Fake news or false information about this COVID-19 pandemic are very prominent and should be detected to avoid unwanted chaos. A FakeCovid dataset from a multilingual news article was generated, and a classifier was designed to detect the fake news from the dataset generated (23). BERT, the ML-based classifier model, performed better on the dataset generated with an F1 score of 0.76 at the initial stage of COVID 19. The model does not have a polyglot, so they annotated categories manually for three languages.
The study in Daley (24) used ML algorithms for the automatic classification of fake news on COVID-19. The features considered for evaluation included the count of motion words and relativity words, prepositions in the headlines of the news website, tone expressed, and word count. Also, any news media would concentrate on the increased count of these parameters to convince the customers on the fake news outlets. They attained 79% accuracy on 5-fold cross-validation using a decision tree classifier, which outperformed other algorithms in the scikit-learn API. An automated framework for detecting COVID-19 cases from X-ray images of the raw chest was proposed in Ozturk et al. (25). They used a deep neural network, namely the DarkCovidNet model (used for real-time object detection) with 17 convolution layers, each with different filters. The average age of the positive COVID patients in the dataset was 55. The model was used for binary (COVID or not) and multiclass classification (COVID or pneumonia or not) with an accuracy of 98 and 87%, respectively. The performance of the system was assessed with radiologists only, and the robustness of the system can be tested with large datasets.
Therefore, it is evident from the survey that very few attempts were carried out for detecting the fake news in COVID. Although various deep learning techniques were employed for detection, the datasets taken for analysis are very small. It is mandatory to have a strong model to detect false information on COVID-19 to avoid unwanted chaos in different aspects of COVID-19.
3. Proposed Architecture
In this section, the proposed work is discussed in detail.
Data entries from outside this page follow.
-- ==== Sys2Proof/Machine/Sys.lean ====
section
/-! DEFINITION. The system instructions: TMARK (R375), VRES and VREL (R155–R157), PTST and PTLD (R304, R305). -/

namespace Sys2Proof.Machine

/-- TMARK (R275, R375). -/
def execTmark (h : Hdr) (a : SReg) (s : State) : Out? :=
  gate (.tmark h a) s fun e s =>
    e.commit (s.traceRec e.key e.idx Tr.mark (natLe e.pc.toNat 4 ++ natLe 0 2 ++ natLe (e.s a).toNat 8))

/-- VRES (R157): the check of R151 and R152 with nothing drawn. -/
def execVres (h : Hdr) (a : SReg) (s : State) : Out? :=
  gate (.vres h a) s fun e s =>
    let k := (e.s a).toNat
    match checkCharge s e.key e.idx Cls.grow k 0 with
    | .exceed tval _ => e.raise s Cause.vxexceed tval
    | .stall => e.wait ((s.modSlot e.core e.st.ctx (enstall e.key e.idx k)).modStand e.key fun st => { st with stalled := true }) .vacate
    | .ok _ =>
      let s1 := s.modSlot e.core e.st.ctx fun x => { unstall e.key e.idx x with q := x.q + k }
      e.commit (s1.modStand e.key fun st => { st with avail := st.avail + k })

/-- VREL (R155, R157): what is drawn of the stand's reservation, by whichever operation of its gang, is no longer returned. -/
def execVrel (h : Hdr) (s : State) : Out? :=
  gate (.vrel h) s fun e s =>
    let s1 := s.modSlot e.core e.st.ctx fun x => { x with q := x.q - e.st.avail }
    let s2 := s1.modStand e.key fun st => { st with avail := 0, lent := 0 }
    e.commit { s2 with outs := s2.outs.map fun kv => if kv.2.payer.getD kv.2.uid == e.st.uid then (kv.1, { kv.2 with drawn := 0 }) else kv }

/-! ### PTST and PTLD -/

/-- The 16-byte pieces of an image at `va`. -/
def imagePieces (k : Kernel) (va : DWord) : List (Nat × DWord) := (upFrom 0 (k.imageSize / 16)).map fun i => (0, va + dw (16 * i))

/-- What PTST and PTLD ask of an image (R304, R305). -/
def imageNeed (load : Bool) : Need :=
  { width := fun _ => 16, load := load, store := !load, needP := true, home := true, fmtOk := fun f _ => f == ET.b32, win := fun _ => false }

/-- Physical address of byte `i` of an image whose pieces lie at `pas`. -/
def pieceAddr (pas : List Nat) (i : Nat) : Nat := pas.getD (i / 16) 0 + i % 16

/-- Whether the stand's counters are zero, no token is pending and no tile of it is in the drain path (R304). -/
def State.drained (s : State) (st : Stand) : Bool :=
  decide (st.loads = 0 ∧ st.stores = 0 ∧ st.copies = 0 ∧ st.tiles = 0 ∧ st.tokmask = 0)
    && !(s.outsOf st.uid).any fun kv => match kv.2.work with
      | .tile t => t.stage != .home
      | _ => false

/-- The bytes of some parts of an image, by offset. -/
def partBytes (parts : List (Nat × List Byte)) : List (Nat × Byte) := parts.flatMap fun p => (upFrom p.1 p.2.length).zip p.2

/-- The stand as PTST's image holds it: it resumes at the next word with 1 in the status scalar, and a region that PTST lies outside of has
ended (R258, R304). -/
def Env.sealed (e : Env) (d : SReg) : Stand :=
  { (e.st.modPath e.idx fun p => { p with pc := e.pc + 1, pub := none, part := none, parked := none }).setS d.toNat 1 with
    region := regionAt e.pc e.st.region }

/-- The parts of PTST's image that come from the stand's state, the header first (R260, R261, R304). -/
def Env.imageParts (e : Env) (s : State) (d : SReg) : List (Nat × List Byte) :=
  let st := e.sealed d
  (0, s.imageHeader e.key st 3 0 0) :: s.commonParts e.key st e.ker ++ [(e.ker.offTail + 16, st.listBytes)]

/-- The absent parts of an image, which PTST writes as zero: unbound slot names, unused residual slots, and the record places (R261, R304). -/
def Stand.absentParts (st : Stand) (k : Kernel) : List (Nat × List Byte) :=
  (((upFrom 0 k.nslot).filter fun i => (SMap.get? st.oslots i).isNone).map fun i => (k.offSlots + 4128 * i, List.replicate 4128 0))
    ++ (((upFrom 0 k.nres).filter fun i => (SMap.get? st.residuals i).isNone).map fun i => (k.offRes + 4160 * i, List.replicate 4160 0))
    ++ [(k.offRecords, List.replicate (k.imageSize - k.offRecords) 0)]

/-- The byte at an offset of an image that some part gives. -/
def partAt (i : Nat) : List (Nat × List Byte) → Option Byte
  | [] => none
  | p :: ps => if p.1 ≤ i then match p.2[i - p.1]? with
      | some b => some b
      | none => partAt i ps
    else partAt i ps

/-- PTST's image: the parts it writes, with `icrc` last, beside what the homes hold of the parts that the stand has spilled (R304). -/
def Env.imageWrites (e : Env) (s : State) (d : SReg) (pas : List Nat) : List (Nat × Byte) :=
  let parts := e.imageParts s d ++ (e.sealed d).absentParts e.ker
  let img := fun (i : Nat) => match partAt i parts with
    | some b => b
    | none => s.homeByte (pieceAddr pas i)
  partBytes parts ++ (upFrom 0xFC 4).zip (natLe (imageCrc e.ker img) 4)

/-- PTST (R304). The image is written as one store at system scope. -/
def execPtst (h : Hdr) (d a : SReg) (s : State) : Out? :=
  gate (.ptst h d a) s fun e s =>
    let va := e.s a
    if DWord.bits va 63 60 ≠ 0 then e.raise s Cause.prot va
    else if va.toNat % 64 ≠ 0 then e.raise s Cause.misalign va
    else if !e.st.alone e.idx then e.illegal s
    else if !s.drained e.st then e.wait s .counter
    else match s.access e.key true (imageNeed false) (imagePieces e.ker va) with
      | (s1, .trap c v _) => e.trapFor s1 c (e.flatTval c v) e.em
      | (s1, .go accs rest low) =>
        if rest ≠ 0 then e.park s1 e.em low none
        else match e.path.pub with
          | none =>
            let s2 := s1.startRelease e.key 5 false
            e.wait (s2.modStand e.key fun st => st.modPath e.idx fun p => { p with pub := some (s2.nextId - 1) }) .publication
          | some id =>
            if s1.pubs.any (·.id == id) then e.wait s1 .publication
            else
              let pas := rowPas accs
              let spilled := (e.st.spillParts e.ker).flatMap fun p => upFrom p.1 p.2.length
              match spilled.find? fun i => s1.poisonedAt (.mem (pieceAddr pas i)) with
              | some i => e.raise s1 Cause.poison (va + dw i)
              | none =>
                let wr := (e.imageWrites s1 d pas).map fun b => (⟨.mem (pieceAddr pas b.1), va + dw b.1, b.2, 0xFF⟩ : Wr)
                let o := { e.op s1 Cls.pipe 0 0 0 .stores e.em (.store wr (some 5)) with mode := 0, remote := s1.remoteOf (accs.map (·.pl)) }
                e.commit ((s1.issue o).modStand e.key fun st =>
                  (st.modPath e.idx fun p => { p with pub := none }).setS d.toNat 0)

/-- PTLD (R305): the charge is that of the header that the image shows now. The path stays at the PTLD until the image is loaded: the word
after it runs only if the loaded path table names it. -/
def execPtld (h : Hdr) (a : SReg) (s : State) : Out? :=
  gate (.ptld h a) s fun e s =>
    let va := e.s a
    if DWord.bits va 63 60 ≠ 0 then e.raise s Cause.prot va
    else if va.toNat % 64 ≠ 0 then e.raise s Cause.misalign va
    else if s.tagsHeld e.st.uid then e.wait s .counter
    else match s.access e.key true (imageNeed true) (imagePieces e.ker va) with
      | (s1, .trap c v _) => e.trapFor s1 c (e.flatTval c v) e.em
      | (s1, .go accs rest low) =>
        if rest ≠ 0 then e.park s1 e.whole low none
        else if !e.st.alone e.idx || !e.st.oslots.isEmpty || !e.st.residuals.isEmpty || !e.st.members.isEmpty || e.st.inHandler.isSome then
          e.illegal s1
        else if !s1.drained e.st || s1.acqHeld e.st.uid || s1.readHeld e.st.uid then e.wait s1 .counter
        else
          let pas := rowPas accs
          let img := fun (i : Nat) => s1.pocByte e.core 5 (pieceAddr pas i)
          let b := imgGrowth e.ker img
          e.charge s1 Cls.replay Config.chargeReplay b fun s2 drawn =>
            let o := { e.op s2 Cls.replay Config.chargeReplay drawn b .loads e.whole (.ptld pas) with
              mode := 0, remote := s2.remoteOf (accs.map (·.pl)) }
            .next (if e.replay then e.done (s2.issue o) else e.leave (s2.issue o))

end Sys2Proof.Machine
end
The steps involved in the proposed work are shown in Figure 2 and are summarized as follows:
• The dataset used in this study is collected from various websites and social media cites.
• Data preprocessing is performed on the dataset by removing URLs, punctuation marks, and empty columns.
• After text preprocessing, tokenization is performed to convert the larger text into words or small lines.
• In the next step, extracting the features from text is performed.
• The features extracted are then passed on to the state-of-the-art ML learning algorithms to train the model.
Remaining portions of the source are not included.